Is the code properly typed?
Is the code hardened?
Do we have enough tests?
Do we need regression tests?
Are tests using fake timers where appropriate? (e.g., debounce/throttle, retry backoff, timeout branches, delayed callbacks, polling loops)
Do not add performative tests, ensure tests are real and there are no regressions.
Do you see any follow-up refactors we should do?
Take your time, fix it properly, refactor if necessary.
Did any changes introduce any potential security vulnerabilities?

Stop and escalate instead of continuing if:

  • You cannot verify behavior changes with meaningful tests or validation.
  • Fixing findings requires broad architecture changes outside safe PR scope.
  • Security hardening requirements remain unresolved.

3) merge-pr

Purpose:

  • Merge only after review and prep artifacts are present and checks are green.
  • Use deterministic squash merge flow (--match-head-commit + explicit subject/body with co-author trailer), then verify the PR ends in MERGED state.
  • If no required checks are configured on the PR, treat that as acceptable and continue after branch-up-to-date validation.

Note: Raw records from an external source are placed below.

-- ==== Sys2Proof/Syntax.lean ====
section
/-!
DEFINITION. The steps of the AVN-S2008: one constructor of `Instr` for each row of spec/opcode_table.json.
The first group are the instruction words of R81, with their operand fields as the word gives them and their
sub-codes turned into constructors; the second group are the events of the device, with the part of the device
they concern. How a word is read is in `Sys2Proof.Decode`; what a step does is in `Sys2Proof.Machine`.
-/

namespace Sys2Proof

/-- A 10-bit operand field. What it names depends on the issuer (R71). -/
abbrev Opnd := BitVec 10

/-- Who executes a word (R82). -/
inductive Issuer where
  | fibre
  | courier
  deriving DecidableEq, Repr

/-- The common fields of a word (R67): the guard (bit 54 negates, bits 53:51 select), the stall count, the keep
selector and the flag-quiet bit. -/
structure Common where
  neg : Bool
  guard : BitVec 3
  stall : BitVec 3
  keep : BitVec 2
  quiet : Bool
  deriving DecidableEq, Repr

/-- Element width of an integer Format A instruction (R87, R104). -/
inductive IntWidth where
  | w32
  | w64
  | h16
  | b8
  deriving DecidableEq, Repr

/-- MOD of an integer Format A instruction (R87). -/
structure IntMod where
  sat : Bool
  signed : Bool
  width : IntWidth
  deriving DecidableEq, Repr

/-- Element type of a floating instruction (R136). -/
inductive FType where
  | f32
  | f16
  | bf16
  deriving DecidableEq, Repr

/-- Rounding codes 0 to 6 (R55). -/
inductive Rounding where
  | dyn
  | rne
  | rtz
  | rup
  | rdn
  | rna
  | sr
  deriving DecidableEq, Repr

/-- Integer conditions (R117). -/
inductive Cond where
  | eq
  | ne
  | lt
  | le
  | gt
  | ge
  deriving DecidableEq, Repr

/-- Floating conditions (R144). -/
inductive FCond where
  | eq
  | ne
  | lt
  | le
  | gt
  | ge
  | ord
  | unord
  deriving DecidableEq, Repr

/-- Operations of `plop` (R118). -/
inductive PredOp where
  | and
  | or
  | xor
  | andn
  | orn
  | nand
  | nor
  | xnor
  deriving DecidableEq, Repr

/-- The element formats of R151, of which codes 0 to 14 are the array's (R312). -/
inductive NumFmt where
  | i2
  | i4
  | i8
  | i16
  | n2
  | n4
  | n8
  | n16
  | e2m1
  | e4m3
  | e5m2
  | st6
  | st8
  | bf16
  | f16
  | f32
  | i32
  | i64
  | n32
  | n64
  deriving DecidableEq, Repr

/-- The types of `cvti` (R122). -/
inductive IntType where
  | i8
  | i16
  | i32
  | i64
  | n8
  | n16
  | n32
  | n64
  deriving DecidableEq, Repr

/-- Memory scopes, codes 0 to 11 (R262). -/
inductive Scope where
  | fib
  | grp
  | core
  | clu
  | quad
  | die
  | pkg
  | mod
  | pod
  | host
  | fab
  | sys
  deriving DecidableEq, Repr

/-- Memory orders (R84). -/
inductive MemOrder where
  | rlx
  | acq
  | rel
  | ar
  deriving DecidableEq, Repr

/-- Access sizes (R85). -/
inductive Size where
  | n8
  | n16
  | b32
  | b64
  | i8
  | i16
  | b128
  deriving DecidableEq, Repr

/-- Operations of `atom` (R86). -/
inductive AtomOp where
  | swap
  | add
  | and
  | or
  | xor
  | min
  | max
  | minn
  | maxn
  | inc
  | dec
  | fadd
  | fmin
  | fmax
  deriving DecidableEq, Repr

/-- Combining operations of `redl`, `scan` and `coll.ar` (R220). -/
inductive RedOp where
  | addI32
  | minI32
  | maxI32
  | minN32
  | maxN32
  | and
  | or
  | xor
  | faddF32
  | fminF32
  | fmaxF32
  deriving DecidableEq, Repr

/-- Modes of `shfl` (R217). -/
inductive ShflMode where
  | idx
  | up
  | down
  | xor
  deriving DecidableEq, Repr

/-- The lane operand of `shfl` (R217): a register, an immediate, or a fraction of BWID. -/
inductive LaneSrc where
  | reg (b : Opnd)
  | imm (k : BitVec 10)
  | frac (e : BitVec 3)
  deriving DecidableEq, Repr
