/-- A resident group. -/
structure Group where
  key : GroupKey
  info : GroupInfo
  /-- Live fibres, by ascending FIDX (R167, R169). -/
  fibres : List Thread
  courier : Thread
  /-- w0 to w15 (R176): an unlisted walk is unbound. -/
  walks : Sparse Walk
  /-- WF (R177). -/
  wf : DWord
  /-- DBG (R427). -/
  dbg : Word
  /-- q0 to q7 (R178). -/
  holes : Sparse Hole
  /-- h0 to h15 (R182). -/
  hoists : Sparse Hoist
  /-- Barrier phase P (R221). -/
  phase : Word
  /-- Scratch block table (R246). -/
  sbt : Sparse DWord
  /-- Pool bytes of the scratchpad (R248, R383). -/
  scratch : Sparse Byte
  /-- Pool bytes of the scratchpad with an uncorrectable error (R252). -/
  spoilt : List Nat
  /-- Accumulator words with an uncorrectable error (R252, R353). -/
  badAccs : List Nat
  arr : ArrayState
  /-- Spill slot (R245). -/
  spill : Option Nat
  /-- IRR (R395). -/
  irr : Bool
  /-- IC (R396). -/
  ic : Nat
  /-- The postmaster freeze, the realm freeze and the freeze of a save or flush (R412). -/
  freezePm : Bool
  freezeRealm : Bool
  freezeSave : Bool
  /-- Pre-emption in progress (R397-R400). -/
  pre : Option PreMode
  /-- The PMGCTL action that asked for it; 16 for the dispatcher under R189 (R405). -/
  preAct : Nat
  /-- Stall count of the progress watchdog, and its records written this residency (R404). -/
  stall : Nat
  saidStall : Bool
  saidLength : Bool
  /-- Cycle of the last issue of the group (R404). -/
  lastIssue : Nat
  /-- Threads have been resumed in the frozen group and leave their traps at the thaw (R413). -/
  resumes : List (Option Nat)
  /-- MODEL: bundles of which a member has completed a blocking instruction in this cycle (R161). -/
  parted : List Nat
  deriving DecidableEq, Repr

/-! ## Cores and dies -/

/-- A patch slot (R414). -/
structure PatchSlot where
  ctl : DWord
  mtch : DWord
  mask : DWord
  realm : DWord
  buf : List DWord
  /-- SHA-256 of the image that filled it (R496). -/
  image : BitVec 256
  deriving DecidableEq, Repr

/-- A watchpoint of a core (R429) or of a die (R432, with HCNT and HLAST, and the cycle of its last record, R433). -/
structure Watch where
  ctl : DWord
  addr : DWord
  mask : DWord
  realm : DWord
  count : DWord
  last : DWord
  at_ : Option Nat
  deriving DecidableEq, Repr

/-- A core (R157, R173, R209, R405, R414, R429, R434). -/
structure CoreState where
  /-- Group slot whose courier issued last (R173). -/
  courierLast : Nat
  /-- Counters of R209 and R210, by 32 * quadrant + offset / 8 of R436. -/
  counters : Sparse DWord
  slots : Sparse PatchSlot
  pfid : DWord
  pepoch : DWord
  emqb : DWord
  /-- The emulation queue was disarmed by a failed delivery (R394). -/
  emqbOff : Bool
  watches : Sparse Watch
  tctl : DWord
  tbase : DWord
  tpidx : DWord
  tsamp : DWord
  traceSeq : Nat
  traceAt : Nat
  traceBaseDue : Bool
  pmsel : DWord
  pmidx : DWord
  pmerr : Nat
  pmdthr : DWord
  pmdlim : DWord
  pmwdog : DWord
  pmrlm : DWord
  /-- Group slot that the array served last, and the cycle from which it is free (R332). -/
  arrayLast : Nat
  arrayFree : Nat
  /-- The group that the array served last still holds that slot. -/
  arraySame : Bool
  /-- Consecutive cycles in which every resident group sat in promised waits (R189). -/
  promised : Nat
  /-- MODEL: the first cycle that the counters of R209 and R210 do not hold yet; the cycles from it on in which no group
  was resident are added when the counters are read or the core votes again. -/
  idleFrom : Nat
  /-- Quadrants (bits 3:0) and array (bit 4) held by a clamp in this cycle (R513). -/
  clamp : BitVec 5
  /-- Instruction words held in L1I, by physical address (R250, R303). -/
  l1i : List (Nat × DWord)
  /-- Words of L1I with an uncorrectable error, by physical address (R252). -/
  badCode : List Nat
  /-- Words held in the constant path, by physical address (R130). -/
  consts : List (Nat × Byte)
  deriving DecidableEq, Repr

/-- A composed translation (R446): bits R 0, W 1, X 2 of the permissions, P, CA, HOME and the page size, and the range checks
that its stages make: ranges (base, permissions, length) and the address that the stage gives; and the pages of its stages: the
realm of a stage, the page's first address in that realm's space, and its size. -/
structure Composed where
  pa : Nat
  perm : BitVec 3
  prot : Bool
  ca : Nat
  home : Nat
  size : Nat
  checks : List (List (Nat × BitVec 3 × Nat) × Nat)
  stages : List (DWord × Nat × Nat)
  deriving DecidableEq, Repr

/-- An entry of a flattening cache or of a TLB (R259, R447): the realm, the page's first virtual address, and the entry. -/
structure FlatEntry where
  realm : DWord
  page : Nat
  entry : Composed
  deriving DecidableEq, Repr

/-- Where a record is to be delivered (R392, R393, R423). -/
inductive QueueName where
  | handler (realm : DWord)
  | device (ld : Nat)
  | emulation (die core : Nat)
  deriving DecidableEq, Repr

/-- A compute die (R251, R385, R394, R432, R494-R496, R509). -/
structure DieState where
  up : Bool
  /-- The cycle in which its cores left reset, from which CYC counts (R28, R509). -/
  upAt : Nat
  down : Bool
  world : Nat
  measurement : BitVec 256
  fwHash : BitVec 256
  /-- SHA-256 of the patch images loaded on cores of the die, each where it was last loaded, oldest first (R496). -/
  patches : List (BitVec 256)
  seq : Word
  /-- Records waiting for a full queue, oldest first (R394), and the cycle of the last look. -/
  pending : List (QueueName × Rec)
  pendingAt : Nat
  flat : List FlatEntry
  watches : Sparse Watch
  deriving DecidableEq, Repr

/-! ## Realms, launches and dockets -/

/-- The creator's fields of a realm control block, as granted (R443). -/
structure Grant where
  rr : Bool
  ovr : Nat
  cores : List (BitVec 96)
  share : Nat
  ceil : Nat
  dslots : Nat
  lshare : Nat
  cmask : DWord
  ctbud : Nat
  plim : DWord
  spbase : Nat
  troot : Nat
  ctxbase : Nat
  nctx : Nat
  /-- Base, permissions and length of each range in use. -/
  ranges : List (Nat × BitVec 3 × Nat)
  deriving DecidableEq, Repr

/-- Whether a subtree command on a realm is in progress, or was left so by status 0x06 (R449, R451); frozen follows from
HELD, and a revoked realm leaves the table. -/
inductive RealmState where
  | running
  | freezing
  | revoking
  deriving DecidableEq, Repr

/-- A handler queue, armed (R463): header address in the arming realm's space, n, and the physical address of the page
that holds each 4 KiB of the region. -/
structure Queue where
  header : Nat
  logn : Nat
  by_ : DWord
  pages : List (Nat × Nat)
  /-- The pages of the arming realm's own stage that hold the region: first address and size (R461, R463). -/
  spans : List (Nat × Nat)
  /-- The package at which it was armed, whose stages translate it. -/
  at_ : Nat
  deriving DecidableEq, Repr

/-- A live realm (R441-R449). -/
structure Realm where
  handle : DWord
  parent : DWord
  depth : Nat
  ld : Nat
  grant : Grant
  /-- Address of its control block as recorded when it was made (R459, R460), and the realm that made it; 0 at depth 0. -/
  block : Nat
  maker : DWord
  held : Bool
  state : RealmState
  queue : Option Queue
  /-- Ready dockets and running launches, in the order they became ready: level and docket number (R202). -/
  items : List (Nat × Nat)
  /-- Deficit of the realm at each level (R203). -/
  deficits : Sparse Nat
  /-- Core cycles counted against CTBUD, and whether the record of R445 was written. -/
  cycles : Nat
  spent : Bool
  /-- Records raised, groups discarded and records flushed (R462). -/
  records : Nat
  discarded : Nat
  flushed : Nat
  /-- Packages other than this one that hold a replica (R455). -/
  replicas : List (Nat × Grant)
  /-- Packages that have not acknowledged the command that left it freezing or revoking (R451). -/
  unacked : List Nat
  deriving DecidableEq, Repr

Go or no-go checklist before merge:

  • All BLOCKER and IMPORTANT findings are resolved.
  • Verification is meaningful and regression risk is acceptably low.
  • Docs and changelog are updated when required.
  • Required CI checks are green and the branch is not behind main.

Expected output:

  • Successful merge commit and recorded merge SHA.
  • Worktree cleanup after successful merge.
  • Comment on PR indicating merge was successful.

Maintainer checkpoint after merge:

  • Were any refactors intentionally deferred and now need follow-up issue(s)?
  • Did this reveal broader architecture or test gaps we should address?
  • Run bun scripts/update-clawtributors.ts if the contributor is new.